Shonen Kurabu supplied another boy hero in the form of SHIMADA Keizo’s Boken Dankichi (Dankichi the Adventurer, 1933-39), who becomes king of a tropical island in the Pacific. Still another is Tank Tankuro (1934-36) by SAKAMOTO Gajo. The author ‘intended to write a samurai story, but wanted to create a new kind of superman. He came up with the idea of enclosing a human in a ball of iron and making him act in crazy, offbeat ways’(4). What Tankuro is, is not explained throughout the series, but he seems to be a robot and is given an equally wonderful opponent, Kuro-Kabuto (Black Helmet), whose appearance might remind us of Darth Vader from the Star Wars universe.

After World War II

Kinko Ito summarizes the manga magazines after WWII (5):

In the years after the war, a number of new manga magazines were founded. These included Manga kurabu (Manga Club), VAN, Kodomo manga Shimbun (Children’s Manga Newspaper), Kumanbati (The Hornet), Manga shōnen (Manga Boys), Tokyo Pakku (Tokyo Puck), and Kodomo manga kurabu (Children’s Manga Club). This manga boom lasted about three years. Most Japanese people at this time were hungry and poor; they were unhappy with current politics and afraid for the future. They were starving for entertainment and humor as well as for food. Manga was easily affordable, and the newly emerging civil society during the seven-year U.S. occupation provided an abundance of topics for satire. [. . .] The Korean War [1950-53] was a godsend to Japanese industry. It produced a big American demand for Japanese goods, and by 1951, “Japan reached almost prewar levels of production and consumption per capita” even though trade was still less than the prewar level(6). The red purge began in June 1950, and it was the children’s manga that started to be energized. Many masterpieces of children’s and youth manga were produced by artists such as Osamu Tezuka, Eiichi Fukui, and Shigeru Sugiura. [. . .] In March 1959, Kōdansha, one of the largest publishing companies in Japan [and one that had been publishing Shonen Kurabu], started to publish Shōnen magajin (Boys’ Magazine), the first weekly comic magazine designed for boys and young adults. The magazine had a few hundred pages of manga and was primarily targeted to young males [. . .]. Shōgakukan started publishing Shōnen Sandē [Boys’ Sunday] in April 1959, only one month after Shōnen magajin. These two weekly magazines were not so radically different from the existing monthly manga magazines for boys, and the sales were not very good until the emergence of Kyojin no hoshi (Star of the Giants, a baseball player’s story) in Shōnen magajin in 1966 and Ashita no Jō (Tomorrow’s Joe — a boxer’s story) in 1968. [. . .] The sales of Shōnen magajin topped one million in 1966, and, thanks to the popularity of Kyojin no hoshi and Ashita no Jō, attracted even more fans. The sales of the boys’ magazine exceeded 1.5 million at the end of 1968, the year Ashita no Jō debuted(7). Both Kyojin no hoshi and Ashita no Jō are stories about hard work and perseverance as the keys to success, and their popularity could be related to the social and economic issues that were important in Japan at the time.

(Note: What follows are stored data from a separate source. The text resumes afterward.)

theorem execChgDisarm_kept (m : Msg) (s : State) : KeptOut (Part.receipt [.units, .eng, .mdl, .ldg, .reg .PST_OUTST, .reg
    .PST_MERR_CODE, .reg .FEn_STATE]) s (execChgDisarm m s) := by
  unfold execChgDisarm
  repeat' first
    | with_reducible apply KeptOut.next | with_reducible exact .refl _ _ | with_reducible assumption
    | with_reducible apply deliver_kept rfl (fun s m k => (specChgDisarm_kept s m k).mono rfl) _ _

theorem execChgLimit_kept (m : Msg) (s : State) : KeptOut (Part.receipt [.chg, .reg .PST_OUTST, .reg .PST_MERR_CODE, .reg
    .CHG_STATE, .reg .CHG_ILIM, .reg .CHG_EVT]) s (execChgLimit m s) := by
  unfold execChgLimit
  repeat' first
    | with_reducible apply KeptOut.next | with_reducible exact .refl _ _ | with_reducible assumption
    | with_reducible apply deliver_kept rfl (fun s m k => (specChgLimit_kept s m k).mono rfl) _ _

theorem execChgBms_kept (m : Msg) (s : State) : KeptOut (Part.receipt [.chg, .reg .PST_OUTST, .reg .PST_MERR_CODE, .reg
    .CHG_STATE, .reg .CHG_ILIM, .reg .CHG_EVT]) s (execChgBms m s) := by
  unfold execChgBms
  repeat' first
    | with_reducible apply KeptOut.next | with_reducible exact .refl _ _ | with_reducible assumption
    | with_reducible apply deliver_kept rfl (fun s m k => (specChgBms_kept s m k).mono rfl) _ _

theorem execChgClear_kept (m : Msg) (s : State) : KeptOut (Part.receipt [.units, .eng, .mdl, .chg, .ldg, .ssm, .reg .PST_OUTST,
    .reg .PST_MERR_CODE, .reg .FEn_STATE, .reg .FEn_ADFAC, .reg .FEn_EVT, .reg .FEn_WDCNT, .reg .CHG_STATE, .reg .LDG_EVT, .reg
    .LDG_WQSTAT, .reg .LDG_PNf, .reg .SSM_STATE, .reg .SSM_PAT0, .reg .SSM_PAT1, .reg .SSM_PATX]) s (execChgClear m s) := by
  unfold execChgClear
  repeat' first
    | with_reducible apply KeptOut.next | with_reducible exact .refl _ _ | with_reducible assumption
    | with_reducible apply deliver_kept rfl (fun s m k => (specChgClear_kept s m k).mono rfl) _ _

theorem State.pilotCheck_kept (s : State) : Kept [.po, .eng, .mdl, .chg, .ldg, .reg .FEn_EVT, .reg .FEn_WDCNT, .reg .CHG_STATE,
    .reg .CHG_ILIM, .reg .CHG_EVT, .reg .LDG_EVT, .reg .LDG_WQSTAT, .reg .LDG_PNf] s (State.pilotCheck s) := by
  unfold State.pilotCheck
  try dsimp only
  repeat' first
    | with_reducible exact .refl _ _ | with_reducible assumption | with_reducible refine .ite ?_ ?_
    | with_reducible apply Kept.via (State.chgEnd_kept ..) | with_reducible apply Kept.via (State.chgEndHard_kept ..)
    | exact rfl

theorem execPilotClassAccepted_kept (periods : List PilotPer) (level : Int) (held : Nat) (s : State) : KeptOut [.po, .eng,
    .mdl, .chg, .ldg, .reg .FEn_EVT, .reg .FEn_WDCNT, .reg .CHG_STATE, .reg .CHG_PILOT, .reg .CHG_ILIM, .reg .CHG_EVT, .reg
    .LDG_EVT, .reg .LDG_WQSTAT, .reg .LDG_PNf] s (execPilotClassAccepted periods level held s) := by
  unfold execPilotClassAccepted
  repeat' first
    | with_reducible apply KeptOut.next | with_reducible apply KeptOut.ite | with_reducible exact .refl _ _
    | with_reducible assumption | with_reducible refine .ite ?_ ?_
    | with_reducible apply Kept.via (State.setFlag_kept (.CHG_EVT) ..)
    | with_reducible apply Kept.via (State.setFld_kept (.CHG_PILOT) ..) | with_reducible apply Kept.via (State.updCh_kept ..)
    | with_reducible apply Kept.via (State.limitsChanged_kept ..) | with_reducible apply Kept.via (State.pilotCheck_kept ..)
    | exact rfl

theorem execProximityCodeAccepted_kept (ohms : Nat) (s : State) : KeptOut [.po, .eng, .mdl, .chg, .ldg, .reg .FEn_EVT, .reg
    .FEn_WDCNT, .reg .CHG_STATE, .reg .CHG_PILOT, .reg .CHG_ILIM, .reg .CHG_EVT, .reg .LDG_EVT, .reg .LDG_WQSTAT, .reg
    .LDG_PNf] s (execProximityCodeAccepted ohms s) := by
  unfold execProximityCodeAccepted
  repeat' first
    | with_reducible apply KeptOut.next | with_reducible apply KeptOut.ite | with_reducible exact .refl _ _
    | with_reducible assumption | with_reducible refine .ite ?_ ?_
    | with_reducible apply Kept.via (State.setFlag_kept (.CHG_EVT) ..)
    | with_reducible apply Kept.via (State.setFld_kept (.CHG_PILOT) ..) | with_reducible apply Kept.via (State.hwMove_kept ..)
    | with_reducible apply Kept.via (State.chgEndHard_kept ..) | with_reducible apply Kept.via (State.limitsChanged_kept ..)
    | exact rfl | split

theorem execInvalidPilotTimeout_kept (s : State) : KeptOut [.po, .eng, .mdl, .chg, .ldg, .reg .FEn_EVT, .reg .FEn_WDCNT, .reg
    .CHG_STATE, .reg .CHG_ILIM, .reg .CHG_EVT, .reg .LDG_EVT, .reg .LDG_WQSTAT, .reg .LDG_PNf] s (execInvalidPilotTimeout s) :=
    by
  unfold execInvalidPilotTimeout
  repeat' first
    | with_reducible apply KeptOut.next | with_reducible apply KeptOut.ite | with_reducible exact .refl _ _
    | with_reducible assumption | with_reducible refine .ite ?_ ?_ | with_reducible apply Kept.via (State.chgEndHard_kept ..)
    | exact rfl

theorem execPilotDiodeFault_kept (s : State) : KeptOut [.po, .eng, .mdl, .chg, .ldg, .ssm, .reg .FEn_EVT, .reg .FEn_WDCNT, .reg
    .CHG_ILIM, .reg .CHG_FLT, .reg .CHG_EVT, .reg .LDG_EVT, .reg .LDG_WQSTAT, .reg .LDG_PNf] s (execPilotDiodeFault s) := by
  unfold execPilotDiodeFault
  repeat' first
    | with_reducible apply KeptOut.next | with_reducible apply KeptOut.ite | with_reducible exact .refl _ _
    | with_reducible assumption | with_reducible refine .ite ?_ ?_ | with_reducible apply Kept.via (State.chgFail_kept ..)
    | exact rfl

theorem execContactorFeedbackChange_kept (closed : Bool) (s : State) : KeptOut [.chg, .reg .CHG_STATE, .reg .CHG_EVT] s
    (execContactorFeedbackChange closed s) := by
  unfold execContactorFeedbackChange
  repeat' first
    | with_reducible apply KeptOut.next | with_reducible apply KeptOut.ite | with_reducible exact .refl _ _
    | with_reducible assumption | with_reducible refine .ite ?_ ?_ | with_reducible apply Kept.via (State.chgSetPhase_kept ..)
    | with_reducible apply Kept.via (State.updCh_kept ..) | exact rfl

theorem execPrechargeTimeout_kept (s : State) : KeptOut [.po, .eng, .mdl, .chg, .ldg, .ssm, .reg .FEn_EVT, .reg .FEn_WDCNT,
    .reg .CHG_ILIM, .reg .CHG_FLT, .reg .CHG_EVT, .reg .LDG_EVT, .reg .LDG_WQSTAT, .reg .LDG_PNf] s (execPrechargeTimeout s) :=
    by
  unfold execPrechargeTimeout
  repeat' first
    | with_reducible apply KeptOut.next | with_reducible apply KeptOut.ite | with_reducible exact .refl _ _
    | with_reducible assumption | with_reducible refine .ite ?_ ?_ | with_reducible apply Kept.via (State.chgFail_kept ..)
    | exact rfl

theorem execContactorTimeout_kept (s : State) : KeptOut [.po, .eng, .mdl, .chg, .ldg, .ssm, .reg .FEn_EVT, .reg .FEn_WDCNT,
    .reg .CHG_ILIM, .reg .CHG_FLT, .reg .CHG_EVT, .reg .LDG_EVT, .reg .LDG_WQSTAT, .reg .LDG_PNf] s (execContactorTimeout s) :=
    by
  unfold execContactorTimeout
  repeat' first
    | with_reducible apply KeptOut.next | with_reducible apply KeptOut.ite | with_reducible exact .refl _ _
    | with_reducible assumption | with_reducible refine .ite ?_ ?_ | with_reducible apply Kept.via (State.chgFail_kept ..)
    | exact rfl

theorem State.gridSense_kept (s : State) (g : GridIn) : Kept [.chg] s (State.gridSense s g) := by
  unfold State.gridSense
  try dsimp only
  repeat' first
    | with_reducible exact .refl _ _ | with_reducible assumption | with_reducible refine .ite ?_ ?_
    | with_reducible apply Kept.via (State.updCh_kept ..) | exact rfl

theorem execGridReady_kept (g : GridIn) (s : State) : KeptOut [.chg, .reg .CHG_STATE, .reg .CHG_ILIM, .reg .CHG_EVT] s
    (execGridReady g s) := by
  unfold execGridReady
  repeat' first
    | with_reducible apply KeptOut.next | with_reducible apply KeptOut.ite | with_reducible exact .refl _ _
    | with_reducible assumption | with_reducible refine .ite ?_ ?_ | with_reducible apply Kept.via (State.chgSetPhase_kept ..)
    | with_reducible apply Kept.via (State.updCh_kept ..) | with_reducible apply Kept.via (State.searchStart_kept ..)
    | with_reducible apply Kept.via (State.gridSense_kept ..) | with_reducible refine .foldl (fun _ _ => ?_) ?_ | exact rfl

theorem execGridWaitTimeout_kept (s : State) : KeptOut [.po, .chg, .reg .CHG_STATE, .reg .CHG_ILIM, .reg .CHG_EVT] s
    (execGridWaitTimeout s) := by
  unfold execGridWaitTimeout
  repeat' first
    | with_reducible apply KeptOut.next | with_reducible apply KeptOut.ite | with_reducible exact .refl _ _
    | with_reducible assumption | with_reducible refine .ite ?_ ?_ | with_reducible apply Kept.via (State.chgEnd_kept ..)
    | exact rfl

theorem execSearchStep_kept (g : GridIn) (s : State) : KeptOut [.chg, .reg .CHG_STATE, .reg .CHG_ILIM, .reg .CHG_EVT] s
    (execSearchStep g s) := by
  unfold execSearchStep
  repeat' first
    | with_reducible apply KeptOut.next | with_reducible apply KeptOut.ite | with_reducible exact .refl _ _
    | with_reducible assumption | with_reducible refine .ite ?_ ?_ | with_reducible apply Kept.via (State.updCh_kept ..)
    | with_reducible apply Kept.via (State.showLimit_kept ..) | with_reducible apply Kept.via (State.searchEnd_kept ..)
    | with_reducible apply Kept.via (State.gridSense_kept ..) | exact rfl

theorem execSearchRepeat_kept (s : State) : KeptOut [.chg, .reg .CHG_ILIM, .reg .CHG_EVT] s (execSearchRepeat s) := by
  unfold execSearchRepeat
  repeat' first
    | with_reducible apply KeptOut.next | with_reducible apply KeptOut.ite | with_reducible exact .refl _ _
    | with_reducible assumption | with_reducible refine .ite ?_ ?_ | with_reducible apply Kept.via (State.searchStart_kept ..)
    | exact rfl

theorem execBusRegulationTick_kept (g : GridIn) (s : State) : KeptOut [.chg] s (execBusRegulationTick g s) := by
  unfold execBusRegulationTick
  repeat' first
    | with_reducible apply KeptOut.next | with_reducible apply KeptOut.ite | with_reducible exact .refl _ _
    | with_reducible assumption | with_reducible refine .ite ?_ ?_ | with_reducible apply Kept.via (State.updCh_kept ..)
    | with_reducible apply Kept.via (State.chgFlag_kept ..) | with_reducible apply Kept.via (State.gridSense_kept ..)
    | exact rfl

theorem execTermination_kept (s : State) : KeptOut [.po, .chg, .reg .CHG_STATE, .reg .CHG_ILIM, .reg .CHG_EVT] s
    (execTermination s) := by
  unfold execTermination
  repeat' first
    | with_reducible apply KeptOut.next | with_reducible apply KeptOut.ite | with_reducible exact .refl _ _
    | with_reducible assumption | with_reducible refine .ite ?_ ?_ | with_reducible apply Kept.via (State.chgEnd_kept ..)
    | exact rfl

theorem execCcTimerExpiry_kept (s : State) : KeptOut [.po, .eng, .mdl, .chg, .ldg, .ssm, .reg .FEn_EVT, .reg .FEn_WDCNT, .reg
    .CHG_ILIM, .reg .CHG_FLT, .reg .CHG_EVT, .reg .LDG_EVT, .reg .LDG_WQSTAT, .reg .LDG_PNf] s (execCcTimerExpiry s) := by
  unfold execCcTimerExpiry
  repeat' first
    | with_reducible apply KeptOut.next | with_reducible apply KeptOut.ite | with_reducible exact .refl _ _
    | with_reducible assumption | with_reducible refine .ite ?_ ?_ | with_reducible apply Kept.via (State.chgFail_kept ..)
    | exact rfl

theorem execSessionCapExpiry_kept (s : State) : KeptOut [.po, .eng, .mdl, .chg, .ldg, .ssm, .reg .FEn_EVT, .reg .FEn_WDCNT,
    .reg .CHG_STATE, .reg .CHG_ILIM, .reg .CHG_FLT, .reg .CHG_EVT, .reg .LDG_EVT, .reg .LDG_WQSTAT, .reg .LDG_PNf] s
    (execSessionCapExpiry s) := by
  unfold execSessionCapExpiry
  repeat' first
    | with_reducible apply KeptOut.next | with_reducible apply KeptOut.ite | with_reducible exact .refl _ _
    | with_reducible assumption | with_reducible refine .ite ?_ ?_ | with_reducible apply Kept.via (State.chgFail_kept ..)
    | with_reducible apply Kept.via (State.chgEnd_kept ..) | exact rfl

theorem execBmsTemperatureExpiry_kept (s : State) : KeptOut [.po, .chg, .reg .CHG_STATE, .reg .CHG_ILIM, .reg .CHG_EVT] s
    (execBmsTemperatureExpiry s) := by
  unfold execBmsTemperatureExpiry
  repeat' first
    | with_reducible apply KeptOut.next | with_reducible apply KeptOut.ite | with_reducible exact .refl _ _
    | with_reducible assumption | with_reducible refine .ite ?_ ?_ | with_reducible apply Kept.via (State.updCh_kept ..)
    | with_reducible apply Kept.via (State.chgEnd_kept ..) | exact rfl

The magazines for boys had to keep an eye on their juvenile audience, and the works in them often took up as their protagonists boys of a similar age to the readers. It must have been a thrilling experience for the boy readers to read a story in which the youthful hero successfully struggles in an adult world. But to enable the heroes to achieve this goal, stories for boys, especially dealing with the theme of battle, needed assistance from a more traditional source.